Nigeria currently spends $15 per surviving infant. The introduction of new vaccines-Pneumococcal conjugate and Rotavirus Vaccines-is expected to increase the cost of fully vaccinating a child from $45 to $80 per surviving infant, according to Emmanuel Abanida, director, Disease Control and Immunisation, National Health Care Development Agency (NPHCDA).
The demand of rising costs leaves Nigeria with the need to develop a national sustainability strategy for vaccine financing. Following growth of the country’s Gross Domestic Product (GDP), it may soon become GAVI-ineligible, experts believe.
There is presently zero duty on vaccine importation in Nigeria and procurement of vaccines is outsourced to United Nations Children’s Fund (UNICEF) to ensure timeliness and price competitiveness in vaccine delivery.
With PCV expected to be introduced this year, experts have called for the need to explore internal funding for vaccines as Nigeria cannot continue to depend on funds coming from donor agencies as costs increase.
“Nigeria must look into the local manufacturing of vaccines as Government has provided sufficient funds this year to cover procurement of vaccines,” Ado Mohammad, executive director, NPHCDA explained.
Addressing shortfall
Dorothy Esangbedo, president, Paediatric Association of Nigeria (PAN), noted that the provision of vaccines should target prevailing major vaccine preventable diseases (VPDs), emphasising that addressing the gaps will have huge impact on child mortality.
“There is need to learn from our past mistakes and ensure that massive awareness creation campaigns are held before the introduction of new vaccines,” Esangbedo maintained.
The international community is worried about the situation of polio in Nigeria, a virus preventable disease that has remained endemic in Nigeria and has now become a global public health issue.

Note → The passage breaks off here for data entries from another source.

/-- A contribution to a round: member, tag it was made for, its words, or the pieces of its tile (first byte, bytes, class of the
leaf). -/
structure Contrib where
  mem : Nat
  tag : Int
  x : List W32
  tile : List (Nat × Nat × Nat)
  deriving DecidableEq, Repr

/-- A tile result (17 R298): elements, pieces of the destination (first byte, bytes, class of the leaf). -/
structure TileOut where
  n : Nat
  pcs : List (Nat × Nat × Nat)
  deriving DecidableEq, Repr

/-- A round closed whose result is not out (17 R300, R301): T, A_m and contributions as they stood, the team's rollback count, whether
the task that closed it has a pass open, the pieces of its tiles read so far (first byte, length, bytes). -/
structure MeetClose where
  t : Int
  as_ : List Int
  ontime : List Contrib
  fold : List Contrib
  epoch : Nat
  meas : Bool
  got : List (Nat × Nat × List Byte)
  deriving DecidableEq, Repr

/-- A meeting (17 R298–R301): team, scope (0 .quad to 3 .pod), instance, number, generation; n, k, L, WGT, OP, CW, the tile
result; T, r_m and A_m by member; the open round's contributions; rounds closed whose result waits for tiles of other packages, oldest first;
the latest result with its counts and flags. -/
structure Meet where
  team : Nat
  scope : Nat
  inst : Nat
  mnum : Nat
  hgen : Nat
  n : Nat
  k : Nat
  lag : Nat
  wgt : Nat
  op : Nat
  cw : Nat
  tile : Option TileOut
  t : Int
  rs : List Int
  as_ : List Int
  ontime : List Contrib
  fold : List Contrib
  pend : List MeetClose
  res : List W32
  resCnt : Nat
  resDrop : Nat
  resFl : BitVec 5
  deriving DecidableEq, Repr

/-- A replica group (23 R374) of a team of the own package: number, members (package, handle), submissions (package, step,
digest) as they came, steps rolled back for, steps with an outcome. -/
structure Group where
  num : Nat
  mems : List (Nat × Nat)
  subs : List (Nat × Nat × Word)
  again : List Nat
  done : List (Nat × Nat)
  deriving DecidableEq, Repr

/-- A collective command held by the engine (21 R352–R359): its number, issuing core, team and pool slot, level; kind 0
RSCAT, 1 AGATH, 2 ARED, 3 SEND, 4 RECV; tag, descriptor, captured pages (virtual page to 8 × physical page + 4 × REM + class), ring; how
far it is: 0 accepted, 4 offered to the other members, 1 running, 2 its shard delivered to a region, 3 over; status, flags and bytes of its record; notices
still to push; the message a RECV was given. -/
structure Coll where
  id : Nat
  core : Nat
  team : Nat
  slot : Nat
  sup : Bool
  kind : Nat
  tag : Nat
  desc : List Byte
  pages : SMap Nat
  ring : List Nat
  at_ : Nat
  status : Nat
  flags : BitVec 5
  bytes : Nat
  notes : List (List Byte)
  data : Option (List Byte)
  deriving DecidableEq, Repr

/-- What a flit belongs to: a packet, or the end-to-end acknowledgement of one, from a package to another, by ESEQ. -/
structure PRef where
  frm : Nat
  to_ : Nat
  eseq : Nat
  ack : Bool
  deriving DecidableEq, Repr

/-- A flit sent on a link and not yet acknowledged there (21 R343, R344): LSEQ, what it belongs to, its 64 bytes, whether it
has been sent twice. -/
structure Flit where
  seq : Nat
  ref : PRef
  bytes : List Byte
  again : Bool
  deriving DecidableEq, Repr

/-- A torus link (21 R344, R360): state, next LSEQ to send and to accept, the LSEQ of the flit that comes next if none is sent again,
whether a NAK of the flit to accept is out, flits sent and not acknowledged, RETRY, EFAIL, the ACK and NAK flits sent, the payloads
accepted in order. -/
structure Link where
  st : Nat
  tx : Nat
  rx : Nat
  pos : Nat
  nak : Bool
  unack : List Flit
  retry : Nat
  efail : Nat
  replies : List (List Byte)
  inb : List (List Byte)
  deriving DecidableEq, Repr

/-- A packet not yet acknowledged end to end (21 R347): destination, ESEQ, cycle first sent and last sent, times sent
again, the link it left by, the request it carries. -/
structure Pkt where
  dst : Nat
  eseq : Nat
  first : Nat
  last : Nat
  again : Nat
  via : Option Nat
  req : PktReq
  deriving DecidableEq, Repr

/-- The packets of a source performed here (21 R347, 13 R253): every ESEQ before `low`, and those of `more`; packets that wait for
older ones or are held, with the cycle they came and 1 + the line they name; the collective engine's window of its last 4,096, newest first. -/
structure Seen where
  low : Nat
  more : List Nat
  wait : List (Nat × Nat × Nat)
  eng : List Nat
  deriving DecidableEq, Repr

/-- Torus state: links, packets in flight, next ESEQ per destination; packets performed here, by source; end-to-end
acknowledgements sent (source, ESEQ, refusal, reply); markers gathered, by source; collectives; commands
other members offered and no command of this package has met (package, what the matching compares); the number of the next SEND
to a package on a channel, and of the next to be taken from one (key 2^32 × package + channel). -/
structure NetSt where
  links : SMap Link
  pkts : List Pkt
  eseq : SMap Nat
  seen : SMap Seen
  acks : List (Nat × Nat × Nat × Nat)
  markers : SMap Nat
  colls : List Coll
  nextColl : Nat
  offers : List (Nat × List Nat)
  mailTo : SMap Nat
  mailFrom : SMap Nat
  deriving DecidableEq, Repr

Chizoba Wonodi, lead of Nigeria Projects, International Vaccine Access Center (IVAC) identified systemic barriers to routine immunisation to include vaccine stock outs, inadequate funding and delayed release of funds for RI programs, logistics and supply chain constraints including cold chain
Wonodi highlighted the need to create basket funds for primary healthcare (PHC) or for routine immunisation to improve funds flow for RI operations at the state and local government levels.

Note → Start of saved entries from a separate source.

/-- Does every port have the width left in the cycle that has just passed? -/
def asyncRoom (time : Nat) (c : Core) (ps : List (Nat × Nat)) : Bool :=
  let used := if c.sp.cyc.at_ = lastCycle time c then c.sp.cyc.used else []
  ps.all (fun p => !portHeld c p.1 (lastCycle time c) && decide (mget 0 used p.1 + p.2 ≤ portWidth p.1))

/-- Bits of a line written by an asynchronous access of rank `rank` for core `by_`, but for those that the cycle's earlier ranks, or
another agent before it, have written (07 R134). -/
def asyncPut (time rank by_ : Nat) (ps : List (Nat × Nat)) (buf off mask val : Nat) (c : Core) : Core :=
  let z := c.sp.cyc
  let first := if z.at_ = lastCycle time c then
      (z.wr.filter (fun w => decide (w.2.2.1 = buf ∧ w.2.2.2.1 = off) && decide (w.1 < rank ∨ (w.1 = rank ∧ w.2.1 ≠ by_)))).foldl
        (fun m w => m ||| w.2.2.2.2) 0
    else 0
  noteCycle (lastCycle time c) ps [(rank, by_, buf, off, mask)] (spadMasked buf off (mask - (mask &&& first)) val c)

/-- Bytes at an offset of a line, written so. -/
def asyncBytes (time rank by_ : Nat) (ps : List (Nat × Nat)) (buf off : Nat) (bs : List Byte) : Core → Core :=
  let m := lineMask off bs.length
  asyncPut time rank by_ ps buf m.1 m.2 (leNat bs * 2 ^ (8 * (off % 64)))

/-- Does an earlier result of the core land in a bank's cycle (06 R124)? -/
def bankTaken (c : Core) (cl r due : Nat) : Bool :=
  c.pend.any (fun q => decide (q.due = due) && (match q.eff with | .v d k _ _ => decide (d = cl ∧ k % 6 = r % 6) | _ => false))

/-! ### A core's access, checked -/

/-- Where an access goes: its address, the core's key, buffer, offset, whether it is one of this core's own plain
addresses, and the cycle of service. -/
structure SpRef where
  ea : Word
  key : Nat
  buf : Nat
  off : Nat
  own : Bool
  q : Nat
  deriving DecidableEq, Repr

/-- The place an address names. -/
def spRef (s : State) (ea : Word) : SpRef :=
  let k := spadTarget s ea.toNat
  { ea := ea, key := k, buf := ea.toNat / 2 ^ 20 % 4, off := ea.toNat % 2 ^ 20,
    own := decide (k = s.focus) && decide (ea.toNat / 2 ^ 24 % 2 = 0), q := 0 }

/-- PROT or PHASECONF of an access of slot 3 or of a cluster to `size` bytes at `ea`, of which the runs in `parts`
(offset, bytes) are read or written: cause and fault address (07 R129, 23 R371). -/
def spadFault (s : State) (agent : Nat) (wr : Bool) (ea : Word) (size : Nat) (parts : List (Nat × Nat)) : Option (Nat × Word) :=
  if spadOk s agent wr ea.toNat size then
    let r := spRef s ea
    (leastOpt (parts.map (fun p => phaseBad (coreAt s r.key) 0 wr r.buf (r.off + p.1) (r.off + p.1 + p.2)))).map
      (fun x => (cPHASECONF, ea + wd (x - r.off)))
  else some (cPROT, ea)

/-- PHASECONF of an access, where its address names a place: it comes at step 4 (23 R371). -/
def phaseFault (s : State) (wr : Bool) (ea : Word) (parts : List (Nat × Nat)) : Option Word :=
  if spadNamed ea.toNat then
    let r := spRef s ea
    (leastOpt (parts.map (fun p => phaseBad (coreAt s r.key) 0 wr r.buf (r.off + p.1) (r.off + p.1 + p.2)))).map
      (fun x => ea + wd (x - r.off))
  else none

/-- Does the address lie in a buffer that the agent's port admits, the arena left aside? Such an access wants its port. -/
def spadReach (s : State) (agent : Nat) (wr : Bool) (ea size : Nat) : Bool :=
  let b := ea / 2 ^ 20 % 4
  !s.core.ctl && spadNamed ea && decide (ea % 2 ^ 20 + size ≤ bufSize b) && admitted agent b wr (decide (ea / 2 ^ 24 % 2 = 1))

/-- The port of an access that may be made at all. In a mate's buffer it is a request at the window port; of several of one bundle
the first waits for its turn and the others follow it within the latency (DESIGN CHOICE, log 129). -/
def spadPort (agent : Nat) (r : SpRef) (size : Nat) (wr : Bool) (cl : Option Nat) (f : SpRef → State → State) (s : State) : State :=
  if !spadReach s agent wr r.ea.toNat size then f r s
  else if r.own then corePort r.buf r.off size wr cl (fun q => f { r with q := q }) s
  else if r.key = s.focus ∨ mget 0 s.core.iss.cnt (0x200 + r.key % 4) ≠ 0 then f r s
  else if asyncRoom s.time (coreAt s r.key) (matePorts r.buf r.off size) then
    f r (cntEv (0x200 + r.key % 4) 1 (onCoreAt r.key (fun c => noteCycle (lastCycle s.time c) (matePorts r.buf r.off size) [] c) s))
  else holdAs 2 0x33 s

/-- The checks of step 4 of an access: PHASECONF, ALIAS or a wait (10 R205), its port, then `f`, which makes those of step 5. A
window write over a mate's leaves waits at the target in either mode. -/
def spadGo (agent : Nat) (wr : Bool) (ea : Word) (size : Nat) (parts : List (Nat × Nat)) (cl : Option Nat)
    (f : SpRef → State → State) (s : State) : State :=
  let r := spRef s ea
  let t := coreAt s r.key
  match phaseFault s wr ea parts with
  | some fa => trapCl cPHASECONF 0 fa cl s
  | none =>
  if !wr || !spadNamed ea.toNat then spadPort agent r size wr cl f s
  else
    match leastOpt (parts.map (fun p => hazardAt t r.buf (r.off + p.1) (r.off + p.1 + p.2))) with
    | none => spadPort agent r size wr cl f s
    | some a =>
      if r.key = s.focus ∧ exposed s then trapCl cALIAS 0 (ea + wd (a - r.off)) cl s
      else
        let ns := (parts.flatMap (fun p => hazardNodes t r.buf (r.off + p.1) (r.off + p.1 + p.2))).eraseDups
        hold 0x33 (askForce r.key ns s)

/-- ALIGN, PROT or PHASECONF of an access aligned to its size. -/
def alignedFault (s : State) (agent : Nat) (wr : Bool) (ea : Word) (size : Nat) (parts : List (Nat × Nat)) : Option (Nat × Word) :=
  if ea.toNat % size ≠ 0 then some (cALIGN, ea) else spadFault s agent wr ea size parts

/-- A scalar access of slot 3 to `size` bytes at `ea`: ALIAS or a wait, ALIGN, PROT, PHASECONF, or `f` with its place. -/
def coreSpad (agent : Nat) (wr : Bool) (ea : Word) (size : Nat) (f : SpRef → State → State) (s : State) : State :=
  spadGo agent wr ea size [(0, size)] none (fun r t =>
    match alignedFault s agent wr ea size [(0, size)] with
    | some (c, fa) => trap c 0 fa s
    | none => f r t) s

/-- Bytes that S12 commands in flight will write, laid over bytes read at an offset. -/
def overlayOut (ws : List SpWrite) (buf off : Nat) (bs : List Byte) : List Byte :=
  (List.range bs.length).map (fun i =>
    ws.foldl (fun x w =>
      if w.buf = buf ∧ w.off ≤ off + i ∧ off + i < w.off + 64 then
        let j := 8 * (off + i - w.off)
        mergeBits x (BitVec.ofNat 8 (w.mask / 2 ^ j)) (BitVec.ofNat 8 (w.val / 2 ^ j))
      else x) (nth 0 bs i))

/-- Stores laid over bytes read, in order. -/
def overlaySt (sts : List StRec) (r : SpRef) (bs : List Byte) : List Byte :=
  (List.range bs.length).map (fun i =>
    sts.foldl (fun x p =>
      if p.buf = r.buf ∧ p.off ≤ r.off + i ∧ r.off + i < p.off + p.x.length then nth 0 p.x (r.off + i - p.off) else x)
      (nth 0 bs i))

/-- Stores that a load of this core's buffers sees before they land: by a plain address those of the bundle that the ports
served in an earlier cycle (07 R132), through the window the core's own window stores (07 R135). -/
def storesSeen (s : State) (r : SpRef) : List StRec :=
  if r.key ≠ s.focus then []
  else if r.own then
    match s.core.iss.early with
    | some v => v.sts.filter (fun p => decide (p.q < r.q))
    | none => []
  else s.core.pend.filterMap (fun p => match p.eff with | .stw b off x => some ⟨0, b, off, x⟩ | _ => none)

/-- S12 writes in flight on the core a load reaches that touch its bytes. -/
def writesMet (s : State) (r : SpRef) (n : Nat) : List SpWrite :=
  ((coreAt s r.key).mx.flight.flatMap S12Cmd.out).filter (fun w => decide (w.buf = r.buf ∧ w.off < r.off + n ∧ r.off < w.off + 64))

/-- The core a load reads: of a bundle that waited for its ports, the buffers as they stood in the first cycle. -/
def readFrom (s : State) (r : SpRef) : Core :=
  match if r.own then s.core.iss.early else none with
  | some v => { s.core with sp := v.sp }
  | none => coreAt s r.key

/-- A load under draw `d`, which says for each line whether it is read old or new (07 R134, 09 R175). -/
def spadRead (s : State) (d : Nat) (r : SpRef) (n : Nat) : List Byte :=
  let bs := overlaySt (storesSeen s r) r (spadBytes (readFrom s r) r.buf r.off n)
  overlayOut ((writesMet s r n).filter (fun w => Config.freeLine d (r.key * 2 ^ 22 + w.buf * 2 ^ 20 + w.off))) r.buf r.off bs

/-- Core loads of scratchpad bytes by one instruction: a store of the same bundle is not seen, unless the port served it
earlier (07 R134). Of a range an S12 command in flight writes, interlocked mode waits, and exposed mode reads each line
wholly old or wholly new (09 R175). -/
def spadLoads (rs : List (SpRef × Nat)) (f : List (List Byte) → State → State) (s : State) : State :=
  if rs.all (fun x => (writesMet s x.1 x.2).isEmpty) then f (rs.map (fun x => spadRead s 0 x.1 x.2)) s
  else if exposed s then
    let (d, t) := draw s
    f (rs.map (fun x => spadRead s d x.1 x.2)) t
  else holdAs 2 0x33 s

/-- One load. -/
def spadLoad (r : SpRef) (n : Nat) (f : List Byte → State → State) : State → State := spadLoads [(r, n)] (fun bs => f (nth [] bs 0))

/-- A core store: bytes of an own buffer land at the end of the cycle of service, bytes of a mate's at once (07 R132, R134, R135).
One served in a held cycle has landed. -/
def spadStore (r : SpRef) (d : Nat) (bs : List Byte) (s : State) : State :=
  if r.own then
    (match s.core.iss.early with
     | some v => if r.q < v.last then s else emit 1 (.st r.buf (r.off + d) r.q bs) s
     | none => emit 1 (.st r.buf (r.off + d) r.q bs) s)
  else if r.key = s.focus then emit 1 (.stw r.buf (r.off + d) bs) s
  else onCoreAt r.key (asyncBytes s.time 2 s.focus [] r.buf (r.off + d) bs) s

/-- Latency of a scratchpad load: 4 and 6, or 8 and 10 through the window (07 R135). -/
def spadLat (base : Nat) (ea : Word) : Nat := if bitAt ea 24 then base + 4 else base

end Sys2Proof.Machine
end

“There is need to explore private sector participation in vaccine logistics and transportation. Other solution that are harder to implement but potentially high impact includes establishing accountability for routine immunisation at all levels, instituting results-based financing for providers or health facilities and incentives to parents for vaccinating their children,” Wonodi added.

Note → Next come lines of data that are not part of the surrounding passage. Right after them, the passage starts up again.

-- ==== Sys2Proof/Machine/Logs.lean ====
section
/-!
DEFINITION. Machine/Logs.lean: supervisor blocks of address spaces (25 R397) and the logs of a team (23 R375–R378): log
descriptors, room, records of atomics.
-/
namespace Sys2Proof.Machine

/-- The supervisor block of an ASID (25 R397). -/
def supOf (s : State) (asid : Nat) : SupBlk := (mfind? s.ctl.sup asid).getD ⟨wd (asid * 2 ^ 52), 0, 0, 0⟩

def teamOf (s : State) (t : Nat) : Option Team := mfind? s.dist.teams t
def onTeam (t : Nat) (f : Team → Team) (s : State) : State :=
  match teamOf s t with
  | some x => onDist (fun d => { d with teams := mput d.teams t (f x) }) s
  | none => s

/-- Full address of a virtual address of a team's address space, where it translates. -/
def teamPhys (s : State) (t : Nat) (k : Acq) (va : Word) : Option Nat :=
  match (translate 1024 (supOf s (teamAsid s t)).ttb false false k va s).1 with
  | .ok a _ => if isReg a then none else some a
  | .bad _ _ _ => none

/-- A log descriptor (23 Table 23-5). -/
structure LogD where
  addr : Nat
  base : Nat
  limit : Nat
  pos : Nat
  deriving DecidableEq, Repr

/-- Descriptor `k` of a team's log block, where it is enabled. -/
def logD (s : State) (t k : Nat) : Option LogD :=
  ((teamOf s t).bind Team.log).bind (fun b =>
    let a := b + 32 * k
    if memNat s.mem (a + 0x18) 8 % 2 = 1 then some ⟨a, memNat s.mem a 8, memNat s.mem (a + 8) 8, memNat s.mem (a + 0x10) 8⟩
    else none)

/-- A record of `z` bytes has no room: LIMIT, where that is so (23 R378). -/
def logFull (s : State) (t k z : Nat) : Option Word :=
  (logD s t k).bind (fun d => if d.pos + z ≤ d.limit then none else some (wd d.limit))

/-- A byte of a log record: every window of the stack keeps what stood there before (23 R373, R377). -/
def noteLog (a : Nat) (s : State) : State :=
  onHome (fun h => { h with wins := h.wins.map (fun p =>
    if p.1 % 8 = stackOf (paOf a) ∧ (mfind? p.2.logs a).isNone = true then (p.1, { p.2 with logs := mput p.2.logs a (memByte s.mem a) }) else p) }) s

/-- Bytes put at a team's virtual address, byte by byte; log writes are no team writes (23 R377). A home refuses them in a bound
line or a registered region (13 R241, 14 R262). -/
def logPut (t : Nat) : List Byte → Nat → State → State
  | [], _, s => s
  | b :: r, va, s =>
    logPut t r (va + 1) (match teamPhys s t .wr (wd va) with
      | some a => if writeRefused s 2048 a then s else { noteLog a s with mem := mset 0 s.mem a b }
      | none => s)

/-- A record written where its log is enabled and has room; a home that refuses a write of POS has no record written (13 R241, 14
R262). -/
def logWrite (t k : Nat) (f : LogD → List Byte) (s : State) : State :=
  match logD s t k with
  | none => s
  | some d =>
    let bs := f d
    if d.pos + bs.length ≤ d.limit ∧ writeRefused s 2048 d.addr = false then
      let s := (List.range 8).foldl (fun s i => noteLog (d.addr + 0x10 + i) s) (logPut t bs d.pos s)
      { s with mem := memPut (leBytes 8 (d.pos + bs.length)) (d.addr + 0x10) s.mem }
    else s

/-- EPOCH of a team (23 R376). -/
def epochOf (s : State) (t : Nat) : Nat := ((teamOf s t).map Team.rolls).getD 0 % 256

/-- A scheduler record (23 Table 23-6). -/
def schedRec (s : State) (t ev prio task : Nat) (w2 w3 : Nat) (d : LogD) : List Byte :=
  leBytes 8 (1 * 2 ^ 60 + ev * 2 ^ 56 + epochOf s t * 2 ^ 48 + t * 2 ^ 36 + prio * 2 ^ 34 + task) ++
  leBytes 8 ((d.pos - d.base) / 32) ++ leBytes 8 w2 ++ leBytes 8 w3

/-- A scheduler record written to a team's log. -/
def logSched (t ev prio task w2 w3 : Nat) (s : State) : State := logWrite t 0 (schedRec s t ev prio task w2 w3) s

/-- Records free in a team's scheduler log, without those reserved by teams that share it; none while it is off. -/
def logFree (s : State) (t : Nat) : Option Nat :=
  (logD s t 0).map (fun d =>
    let l := (teamOf s t).bind Team.log
    (d.limit - d.pos) / 32 - sumTo s.dist.teams.length (fun i =>
      match s.dist.teams[i]? with | some p => if p.2.log = l then p.2.logRes + p.2.dealRes else 0 | none => 0))

/-- Has a team's log room for the records of `n` pre-emptions? -/
def preRoom (s : State) (t n : Nat) : Bool := match logFree s t with | some f => decide (2 * n ≤ f) | none => true

/-- The two records of a pre-emption, PREEMPT and the later PICK, reserved for it where the team's log is on (23 R378). -/
def preReserve (t key : Nat) (s : State) : State :=
  if (logD s t 0).isSome then onTeam t (fun x => { x with pre := x.pre ++ [key], logRes := x.logRes + 2 }) s else s

/-- Records reserved for a team's picks, where its log is on. -/
def logReserve (t k : Nat) (s : State) : State :=
  if (logD s t 0).isSome then onTeam t (fun x => { x with logRes := x.logRes + k }) s else s

/-- An atomic-order record (23 Table 23-7). -/
def atomRec (s : State) (t task op succ a old hseq : Nat) : List Byte :=
  leBytes 8 (2 * 2 ^ 60 + op * 2 ^ 58 + succ * 2 ^ 57 + epochOf s t * 2 ^ 48 + t * 2 ^ 36 + task * 2 ^ 12) ++
  leBytes 8 (paOf a % 2 ^ 39 + pkgOf a % 2 ^ 14 * 2 ^ 39) ++ leBytes 8 old ++ leBytes 8 hseq

end Sys2Proof.Machine
end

The National Vaccine Summit 2012 report called for the establishment of Nigerian Alliance for Vaccines and Immunisation (NAVI), a public private partnership that will raise funds to bridge financing gaps in vaccination programme delivery, surveillance and monitoring.
“There is the need for a National Immunisation Technical Advisory Groups (NITAG), as an independent body to provide unbiased and expert advice on vaccination programmes. Pharmaco-vigilance should be integral to vaccine delivery to track adverse events. Local research into vaccines should be promoted. Technologies should be deployed in tracking the integrity of supply chain.
“Everyone deserves to benefit from immunisation services. Government must mobilise the community through advocacy and communication to make full use of available services. Multi-sector involvement in planning and execution is important to success of immunisation efforts. There is need to explore private sector solutions for improving access to immunisation services and nurture positive attitudes of key players in immunisation programmes,” the report concluded.